Ровно, не торопясь фрейлина прошагала по короткой подъездной аллее. У крыльца стояла коляска, запряжённая серой в яблоках парой, кучер подрёмывал на козлах. Значит, гость ещё не уехал. Пока ни слуг, ни хозяев не было видно. Орлова обежала взглядом фасад особняка и обнаружила, что половина его окон распахнута навстречу тёплому майскому ветерку. Это касалось и комнат первого этажа. Если повезёт, и приехавший гость встретится с хозяйкой дома в одной из комнат с открытыми окнами, можно будет подслушать разговор. Агата Андреевна перебежала газон и прижалась к стене дома, а потом, прячась за кустами, пошла вдоль окон. Расчёт оказался верным, уже через минуту фрейлина обнаружила и гостя, и хозяйку. Начало их разговора Орлова не слышала, зато попала на кульминацию ссоры.

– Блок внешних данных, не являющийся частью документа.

-- ==== Sys2Proof/Machine/Check.lean ====
section
/-! DEFINITION. The check unit: comparators, byte comparison and CRC-32 (05). -/
namespace Sys2Proof.Machine

open Sys2Proof

/-- A comparator holds for a value (05 R103). -/
def Comparator.holds (c : Comparator) (v : Dword) : Bool := ((v &&& c.mask) == c.compare) != c.notEqual

/-- The decision of a POLL on a value (05 R103). -/
def Check.decides (c : Check) (v : Dword) : Bool :=
  match c.comb with
  | .c1Only => c.c1.holds v
  | .both => c.c1.holds v && c.c2.holds v
  | .either => c.c1.holds v || c.c2.holds v

/-- One shift of the CRC register (05 R112). -/
def crcShift (c : Dword) : Dword := if c.getLsbD 0 then (c >>> 1) ^^^ 0xEDB88320 else c >>> 1

/-- A byte enters the running CRC (05 R112). -/
def crcByte (c : Dword) (b : Byte) : Dword :=
  crcShift (crcShift (crcShift (crcShift (crcShift (crcShift (crcShift (crcShift (c ^^^ b.setWidth 32))))))))

/-- Bytes enter the running CRC in order (05 R112). -/
def crcBytes (c : Dword) (bytes : List Byte) : Dword := bytes.foldl crcByte c

/-- The CRC-32 of bytes from a seed (05 R112). -/
def crc32 (seed : Dword) (bytes : List Byte) : Dword := ~~~(crcBytes (~~~seed) bytes)

/-- A received byte is compared with the expected byte (05 R110). -/
def Check.compareByte (c : Check) (received expected : Byte) : Check :=
  let differs := received != expected
  { c with
    mismatches := if differs then min 65535 (c.mismatches + 1) else c.mismatches
    first := if differs && c.first.isNone then some c.pos else c.first
    crc := crcByte c.crc received
    pos := c.pos + 1 }

/-- The bytes of a unit are compared in order (05 R110). -/
def Check.compareBytes (c : Check) : List Byte → List Byte → Check
  | r :: rs, e :: es => (c.compareByte r e).compareBytes rs es
  | _, _ => c

/-- The check unit takes a POLL's comparators (05 R102). A code outside its values, which R104 leaves unchecked in some modes,
is latched as equal or C1 only (notes/assumptions/38: DESIGN CHOICE). -/
def Check.forPoll (st : StepInFlight) : Check :=
  { Check.reset with
    use := .poll
    c1 := ⟨st.op32 8, st.op32 0xC, st.op8 5 == 1⟩
    c2 := ⟨st.op32 0x10, st.op32 0x14, st.op8 6 == 1⟩
    comb := match (st.op8 4).toNat with
      | 1 => .both
      | 2 => .either
      | _ => .c1Only }

/-- The check unit begins a bulk step with its seed (05 R102, R114). -/
def Check.forBulk (verify : Bool) (seed : Dword) : Check :=
  { Check.reset with
    use := if verify then .verify else .crcOnly
    crc := ~~~seed
    committed := ~~~seed }

end Sys2Proof.Machine
end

– Я этого не потерплю! – рычал мужчина, и в его голосе сквозила такая ненависть, что фрейлина поёжилась. – Что это значит? С чего это ты запретила давать ссуды моим людям?
– Я распорядилась не давать денег сомнительным просителям. Все мои ростовщики должны сами разбираться, кому выписывать деньги под залог, а кому нет. Если у кого-то полиция обнаружит краденые заклады, тому придётся возместить мне убытки из собственного кармана, – женщина говорила ровно, не повышая голоса, но Орлова услышала в её тоне насмешку. – На твоих людях ведь нет надписи «бандит де Вилардена». Или правильнее сказать – «банкира Рогана»?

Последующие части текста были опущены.